The financial alchemy process starts like this: by the magic touch of the
structured product (or financial engineering) groups of Wall St. banks, a large
pool of various mortgages and other loans are sliced and diced thousands of
ways into things such as principal only (POs), interest only (IOs), various
trenches by the timing of payments, stripping embedded options to be sold separately,
creating exotic credit derivative out of nowhere. After enough playing by financial
engineers and their flawed computer models, suddenly a $100 mortgage can turn
into $106 with a pool of so called "value-added" structured products, many
of them are so complex to understand and not registered anywhere with no records
of trace.
Now Wall St. banks are so happy to take a 3% cut ($3) for their commission,
bonus and profit due to this "creativity". Somehow with hard sales pitch from
Wall St, the yield hungry financial institutions and funds are eager to wait
in line to purchase these "higher value" derivatives with seemingly higher
yields without thinking about associated higher risks. Quite opposite, many
of them have taken even more risk by borrowing commercial papers to leverage
a 2-3% spread into a double digit "gain".
The problem is that the $106 is just a paper notional value created and assigned
by the structured product groups by using computer models. You can twist the
model to get any price you want. But when it is forced to find a real market
for ending the obligation of such products by trying to sell them to get liquidity,
the real value received by institutions could be a totally different story.

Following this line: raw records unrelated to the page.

/-! ### Completion -/

@[simp] theorem complete_params (e : CmdError) (s : State) : (complete e s).params = s.params := rfl
@[simp] theorem complete_ie (e : CmdError) (s : State) : (complete e s).ie = s.ie := rfl
@[simp] theorem complete_done (e : CmdError) (s : State) : (complete e s).done = true := rfl
@[simp] theorem complete_ovr (e : CmdError) (s : State) : (complete e s).ovr = s.ovr := rfl
@[simp] theorem complete_treeValid (e : CmdError) (s : State) : (complete e s).treeValid = s.treeValid := rfl
@[simp] theorem complete_err (e : CmdError) (s : State) : (complete e s).err = e.code := rfl
@[simp] theorem complete_lastOp (e : CmdError) (s : State) : (complete e s).lastOp = s.lastOp := rfl
@[simp] theorem complete_pending (e : CmdError) (s : State) : (complete e s).pending = none := rfl
@[simp] theorem complete_inLen (e : CmdError) (s : State) : (complete e s).inLen = s.inLen := rfl
@[simp] theorem complete_outLen (e : CmdError) (s : State) : (complete e s).outLen = s.outLen := rfl
@[simp] theorem complete_pad (e : CmdError) (s : State) : (complete e s).pad = s.pad := rfl
@[simp] theorem complete_errPos (e : CmdError) (s : State) : (complete e s).errPos = e.pos := rfl
@[simp] theorem complete_errAux (e : CmdError) (s : State) : (complete e s).errAux = e.aux := rfl
@[simp] theorem complete_nLeaf (e : CmdError) (s : State) : (complete e s).nLeaf = s.nLeaf := rfl
@[simp] theorem complete_nNode (e : CmdError) (s : State) : (complete e s).nNode = s.nNode := rfl
@[simp] theorem complete_root (e : CmdError) (s : State) : (complete e s).root = s.root := rfl
@[simp] theorem complete_fSel (e : CmdError) (s : State) : (complete e s).fSel = s.fSel := rfl
@[simp] theorem complete_cbSel (e : CmdError) (s : State) : (complete e s).cbSel = s.cbSel := rfl
@[simp] theorem complete_nSel (e : CmdError) (s : State) : (complete e s).nSel = s.nSel := rfl
@[simp] theorem complete_freq (e : CmdError) (s : State) : (complete e s).freq = s.freq := rfl
@[simp] theorem complete_nodes (e : CmdError) (s : State) : (complete e s).nodes = s.nodes := rfl
@[simp] theorem complete_cbLen (e : CmdError) (s : State) : (complete e s).cbLen = s.cbLen := rfl
@[simp] theorem complete_cbCode (e : CmdError) (s : State) : (complete e s).cbCode = s.cbCode := rfl
@[simp] theorem complete_inMem (e : CmdError) (s : State) : (complete e s).inMem = s.inMem := rfl
@[simp] theorem complete_outMem (e : CmdError) (s : State) : (complete e s).outMem = s.outMem := rfl
@[simp] theorem complete_reply (e : CmdError) (s : State) : (complete e s).reply = s.reply := rfl
@[simp] theorem complete_draws (e : CmdError) (s : State) : (complete e s).draws = s.draws := rfl
@[simp] theorem complete_inputs (e : CmdError) (s : State) : (complete e s).inputs = s.inputs := rfl

/-! ### A turn -/

@[simp] theorem takeTurn_params (s : State) : (takeTurn s).params = s.params := rfl
@[simp] theorem takeTurn_ie (s : State) : (takeTurn s).ie = s.ie := rfl
@[simp] theorem takeTurn_done (s : State) : (takeTurn s).done = s.done := rfl
@[simp] theorem takeTurn_ovr (s : State) : (takeTurn s).ovr = s.ovr := rfl
@[simp] theorem takeTurn_treeValid (s : State) : (takeTurn s).treeValid = s.treeValid := rfl
@[simp] theorem takeTurn_err (s : State) : (takeTurn s).err = s.err := rfl
@[simp] theorem takeTurn_lastOp (s : State) : (takeTurn s).lastOp = s.lastOp := rfl
@[simp] theorem takeTurn_pending (s : State) : (takeTurn s).pending = s.pending := rfl
@[simp] theorem takeTurn_inLen (s : State) : (takeTurn s).inLen = s.inLen := rfl
@[simp] theorem takeTurn_outLen (s : State) : (takeTurn s).outLen = s.outLen := rfl
@[simp] theorem takeTurn_pad (s : State) : (takeTurn s).pad = s.pad := rfl
@[simp] theorem takeTurn_errPos (s : State) : (takeTurn s).errPos = s.errPos := rfl
@[simp] theorem takeTurn_errAux (s : State) : (takeTurn s).errAux = s.errAux := rfl
@[simp] theorem takeTurn_nLeaf (s : State) : (takeTurn s).nLeaf = s.nLeaf := rfl
@[simp] theorem takeTurn_nNode (s : State) : (takeTurn s).nNode = s.nNode := rfl
@[simp] theorem takeTurn_root (s : State) : (takeTurn s).root = s.root := rfl
@[simp] theorem takeTurn_fSel (s : State) : (takeTurn s).fSel = s.fSel := rfl
@[simp] theorem takeTurn_cbSel (s : State) : (takeTurn s).cbSel = s.cbSel := rfl
@[simp] theorem takeTurn_nSel (s : State) : (takeTurn s).nSel = s.nSel := rfl
@[simp] theorem takeTurn_freq (s : State) : (takeTurn s).freq = s.freq := rfl
@[simp] theorem takeTurn_nodes (s : State) : (takeTurn s).nodes = s.nodes := rfl
@[simp] theorem takeTurn_cbLen (s : State) : (takeTurn s).cbLen = s.cbLen := rfl
@[simp] theorem takeTurn_cbCode (s : State) : (takeTurn s).cbCode = s.cbCode := rfl
@[simp] theorem takeTurn_inMem (s : State) : (takeTurn s).inMem = s.inMem := rfl
@[simp] theorem takeTurn_outMem (s : State) : (takeTurn s).outMem = s.outMem := rfl
@[simp] theorem takeTurn_reply (s : State) : (takeTurn s).reply = s.reply := rfl
@[simp] theorem takeTurn_draws (s : State) : (takeTurn s).draws = s.draws + 1 := rfl
@[simp] theorem takeTurn_inputs (s : State) : (takeTurn s).inputs = s.inputs.tail := rfl

/-! ### Clearing the counts -/

@[simp] theorem clearCounts_params (s : State) : (clearCounts s).params = s.params := rfl
@[simp] theorem clearCounts_ie (s : State) : (clearCounts s).ie = s.ie := rfl
@[simp] theorem clearCounts_done (s : State) : (clearCounts s).done = s.done := rfl
@[simp] theorem clearCounts_ovr (s : State) : (clearCounts s).ovr = s.ovr := rfl
@[simp] theorem clearCounts_treeValid (s : State) : (clearCounts s).treeValid = s.treeValid := rfl
@[simp] theorem clearCounts_err (s : State) : (clearCounts s).err = s.err := rfl
@[simp] theorem clearCounts_lastOp (s : State) : (clearCounts s).lastOp = s.lastOp := rfl
@[simp] theorem clearCounts_pending (s : State) : (clearCounts s).pending = s.pending := rfl
@[simp] theorem clearCounts_inLen (s : State) : (clearCounts s).inLen = s.inLen := rfl
@[simp] theorem clearCounts_outLen (s : State) : (clearCounts s).outLen = s.outLen := rfl
@[simp] theorem clearCounts_pad (s : State) : (clearCounts s).pad = s.pad := rfl
@[simp] theorem clearCounts_errPos (s : State) : (clearCounts s).errPos = s.errPos := rfl
@[simp] theorem clearCounts_errAux (s : State) : (clearCounts s).errAux = s.errAux := rfl
@[simp] theorem clearCounts_nLeaf (s : State) : (clearCounts s).nLeaf = s.nLeaf := rfl
@[simp] theorem clearCounts_nNode (s : State) : (clearCounts s).nNode = s.nNode := rfl
@[simp] theorem clearCounts_root (s : State) : (clearCounts s).root = s.root := rfl
@[simp] theorem clearCounts_fSel (s : State) : (clearCounts s).fSel = s.fSel := rfl
@[simp] theorem clearCounts_cbSel (s : State) : (clearCounts s).cbSel = s.cbSel := rfl
@[simp] theorem clearCounts_nSel (s : State) : (clearCounts s).nSel = s.nSel := rfl
@[simp] theorem clearCounts_freq (s : State) : (clearCounts s).freq = Table.all 0 := rfl
@[simp] theorem clearCounts_nodes (s : State) : (clearCounts s).nodes = s.nodes := rfl
@[simp] theorem clearCounts_cbLen (s : State) : (clearCounts s).cbLen = s.cbLen := rfl
@[simp] theorem clearCounts_cbCode (s : State) : (clearCounts s).cbCode = s.cbCode := rfl
@[simp] theorem clearCounts_inMem (s : State) : (clearCounts s).inMem = s.inMem := rfl
@[simp] theorem clearCounts_outMem (s : State) : (clearCounts s).outMem = s.outMem := rfl
@[simp] theorem clearCounts_reply (s : State) : (clearCounts s).reply = s.reply := rfl
@[simp] theorem clearCounts_draws (s : State) : (clearCounts s).draws = s.draws := rfl
@[simp] theorem clearCounts_inputs (s : State) : (clearCounts s).inputs = s.inputs := rfl

/-! ### Clearing the codebook -/

@[simp] theorem clearCodebook_params (s : State) : (clearCodebook s).params = s.params := rfl
@[simp] theorem clearCodebook_ie (s : State) : (clearCodebook s).ie = s.ie := rfl
@[simp] theorem clearCodebook_done (s : State) : (clearCodebook s).done = s.done := rfl
@[simp] theorem clearCodebook_ovr (s : State) : (clearCodebook s).ovr = s.ovr := rfl
@[simp] theorem clearCodebook_treeValid (s : State) : (clearCodebook s).treeValid = s.treeValid := rfl
@[simp] theorem clearCodebook_err (s : State) : (clearCodebook s).err = s.err := rfl
@[simp] theorem clearCodebook_lastOp (s : State) : (clearCodebook s).lastOp = s.lastOp := rfl
@[simp] theorem clearCodebook_pending (s : State) : (clearCodebook s).pending = s.pending := rfl
@[simp] theorem clearCodebook_inLen (s : State) : (clearCodebook s).inLen = s.inLen := rfl
@[simp] theorem clearCodebook_outLen (s : State) : (clearCodebook s).outLen = s.outLen := rfl
@[simp] theorem clearCodebook_pad (s : State) : (clearCodebook s).pad = s.pad := rfl
@[simp] theorem clearCodebook_errPos (s : State) : (clearCodebook s).errPos = s.errPos := rfl
@[simp] theorem clearCodebook_errAux (s : State) : (clearCodebook s).errAux = s.errAux := rfl
@[simp] theorem clearCodebook_nLeaf (s : State) : (clearCodebook s).nLeaf = s.nLeaf := rfl
@[simp] theorem clearCodebook_nNode (s : State) : (clearCodebook s).nNode = s.nNode := rfl
@[simp] theorem clearCodebook_root (s : State) : (clearCodebook s).root = s.root := rfl
@[simp] theorem clearCodebook_fSel (s : State) : (clearCodebook s).fSel = s.fSel := rfl
@[simp] theorem clearCodebook_cbSel (s : State) : (clearCodebook s).cbSel = s.cbSel := rfl
@[simp] theorem clearCodebook_nSel (s : State) : (clearCodebook s).nSel = s.nSel := rfl
@[simp] theorem clearCodebook_freq (s : State) : (clearCodebook s).freq = s.freq := rfl
@[simp] theorem clearCodebook_nodes (s : State) : (clearCodebook s).nodes = s.nodes := rfl
@[simp] theorem clearCodebook_cbLen (s : State) : (clearCodebook s).cbLen = Table.all 0 := rfl
@[simp] theorem clearCodebook_cbCode (s : State) : (clearCodebook s).cbCode = Table.all 0 := rfl
@[simp] theorem clearCodebook_inMem (s : State) : (clearCodebook s).inMem = s.inMem := rfl
@[simp] theorem clearCodebook_outMem (s : State) : (clearCodebook s).outMem = s.outMem := rfl
@[simp] theorem clearCodebook_reply (s : State) : (clearCodebook s).reply = s.reply := rfl
@[simp] theorem clearCodebook_draws (s : State) : (clearCodebook s).draws = s.draws := rfl
@[simp] theorem clearCodebook_inputs (s : State) : (clearCodebook s).inputs = s.inputs := rfl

Also these products are the opposite of what they claim, depending on which
trench they purchase, with higher default rate, the future cashflow can change
dramatically and can go down to zero, as a result, these products are "securitized", "collateralized" and "backed" by
nothing. Why has no one paid attention and noticed this before? There are many
reasons, and a couple of them could be as follows:
1) The imbalance of these derivative markets. Wall St banks sell them to the
institutions hungry for yield, but institutions keep them in the portfolio
to "enjoy" long term yield and rarely want to sell them. Quite opposite, they
probably are hungry for more. The market becomes a one way street until some
day suddenly everyone realizes at the same time that the emperor has actually
no clothes.
2) 6% value "creation" is too small to cause any problem and get noticed when
the mortgage market is booming. To be more accurate, after Wall St taking the
cut, the original $100 mortgage is actually only worth $97 but insurance companies,
pension funds, endowment funds, unsophisticated foreign financial institutions
purchase them for $106. Immediately they lose 9% on top, similar to buying
a new car from dealer, when out of door, it loses 9% value even before you
drive it. Now, when housing market is crushing and interest rate is going up,
causing default rate to double or triple, the original $100 mortgage suddenly
becomes $90 on average (or $87 after Wall St cut), now we are not talking about
6-9% disparity, but 16-19% loss which is much more difficult for institutions
to cover it up. The institutions owning these derivatives have trouble to continue
to hide the losses any longer. As Warren Buffet famously said "It's only when
the tide goes out that you discover who's been swimming naked."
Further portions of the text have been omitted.